Falling Ice

In the night, ice slides off our back roof and breaks our porch railing. I discover this in the morning while I’m carrying out the stove ashes, cautiously looking for one of the neighborhood skunks.

The broken railing doesn’t even register as an annoyance. While I’m making coffee, I think this over. Just a few years ago, I would have brooded on the broken wood, resentful of the expense of money and time to repair this piece of our house. Now, I think merely, That can be repaired.

There’s a lesson here, I think, on this mundane Thursday morning. Of all the broken things in my life — inevitably, in all our lives — a snapped piece of wood hardly matters. For years, I saw the accumulation of disrepair, from a loose coat peg to a leaking roof, as sure evidence that my family life was unfolding. A year into the pandemic, a broken railing is evidence of warming nights. Repair, and move on.

From Leland Kinsey’s poem “Winter Stay in a Peat Bog”

Sunday Sweets

Skiing through the town forest yesterday, I ducked beneath sap lines. The sugarbush there is tapped and ready for the sap to run. I’m ready, too.

For years, our family sugared, and February began weeks that turned around the season and sap flow. We had no weekend. We had no days off. So now, on Sundays, I (mostly) fold up my laptop and lean into family.

One (small) silver lining of the pandemic is the pleasure of a single donut: peach, flower, poppy seed.

Ten degrees and sunny. Perfect for ice skating.

Here

I’m here —

the snow falling.

― Issa

Strangers

A stranger comes into my office and tells me about the guesthouse he might want to build in ten years or so. Then he stops and asks rhetorically, Who am I kidding? I don’t know what will happen this summer.

I say (through my mask), Really, what might happen next week?

There’s a moment before we both laugh. What else could we do?

Driving home, through this gorgeous Vermont scenery — white snow sprinkled on blue mountains, enormous red barns, pretty clapboard villages with church spires the highest manmade mark — I think how lucky I was to travel a lot as a kid and in my twenties.

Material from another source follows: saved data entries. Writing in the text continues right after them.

-- ==== Sys2Proof/Machine/Lock.lean ====
section
/-! DEFINITION. U5, the PLL and lock-loss detector (44_lock_monitor.md R200 to R208). -/

namespace Sys2Proof.Machine

/-- `st.transceiverLocked <- v`. -/
def setLocked (v : Bool) (s : State) : State := { s with blk := { s.blk with transceiverLocked := v } }

/-- `LockLoss()` (R203): the error reason is not cleared here. -/
def lockLoss (s : State) : State := arm .lockPoll (emit .unlocked (setLocked false s))

/-- `LockFault()`, the fault parse (R200, R201, R208). -/
def lockFault (s : State) : State :=
  memReadByte s.cfg.regFault
    (fun f s =>
      if lockLossCondition s.cfg s.blk.transceiverLocked f then lockLoss s
      else clearReason .err id s)
    s

/-- `LockEval()` and then `k` of its answer: both registers are always read, PLL first (R204). -/
def lockEval (k : Bool → State → State) (s : State) : State :=
  memReadByte s.cfg.regPll
    (fun p => memReadByte s.cfg.regFreq fun q => k (bothLocked s.cfg p q))
    s

/-- `Relock()` (R205): `Locked` is emitted first, the flag is set only after the error reason is cleared. -/
def relock (s : State) : State :=
  clearReason .err (fun s => disarm .lockPoll (setLocked true s)) (emit .locked s)

/-- `BringupLockCheck()` (R207). -/
def bringupLockCheck : State → State :=
  lockEval fun locked s =>
    if locked then relock s
    else if s.cfg.bringupStartsPoll then arm .lockPoll s
    else s

/-- `TICK_LOCK_POLL` after the Fatal check (R206): the poll stays armed when there is no lock. -/
def tickLockPoll (s : State) : State :=
  if s.blk.bringup = .off then refuse .state s
  else if s.blk.lockPollActive = false then refuse .notEnabled s
  else lockEval (fun locked s => if locked then relock s else s) s

/-- TICK_LOCK_POLL (R206). -/
def execTickLockPoll (s : State) : Outcome := unlessFatal tickLockPoll s

end Sys2Proof.Machine
end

So much camping, so much washing of hair beneath spigots. And yet, everything is just weird. Maybe this will change by the summer; maybe not.

At dinner, my daughter tells me about an elderly couple who stopped their car while she was walking and asked for directions to the high school. She said they told her they were on their way to get vaccines, and they waved happily to her as they drove off.

Listening, for some reason I remember an old word from novels I read as a child: Godspeed.

Thinking of that couple, I thought, Godspeed. Thinking of all of us, I thought, Godspeed.

And here’s inspiring news of an ancient shell.

Tuesday

When I step out to start my daughter’s car before she heads to work this morning, a very light snow is falling, flakes drifting in the light from the kitchen window.

Last year, I would have been headed to Burlington through the snow, driving through whatever the weather might have tossed at me. This year, I’m headed a far shorter distance up a back road.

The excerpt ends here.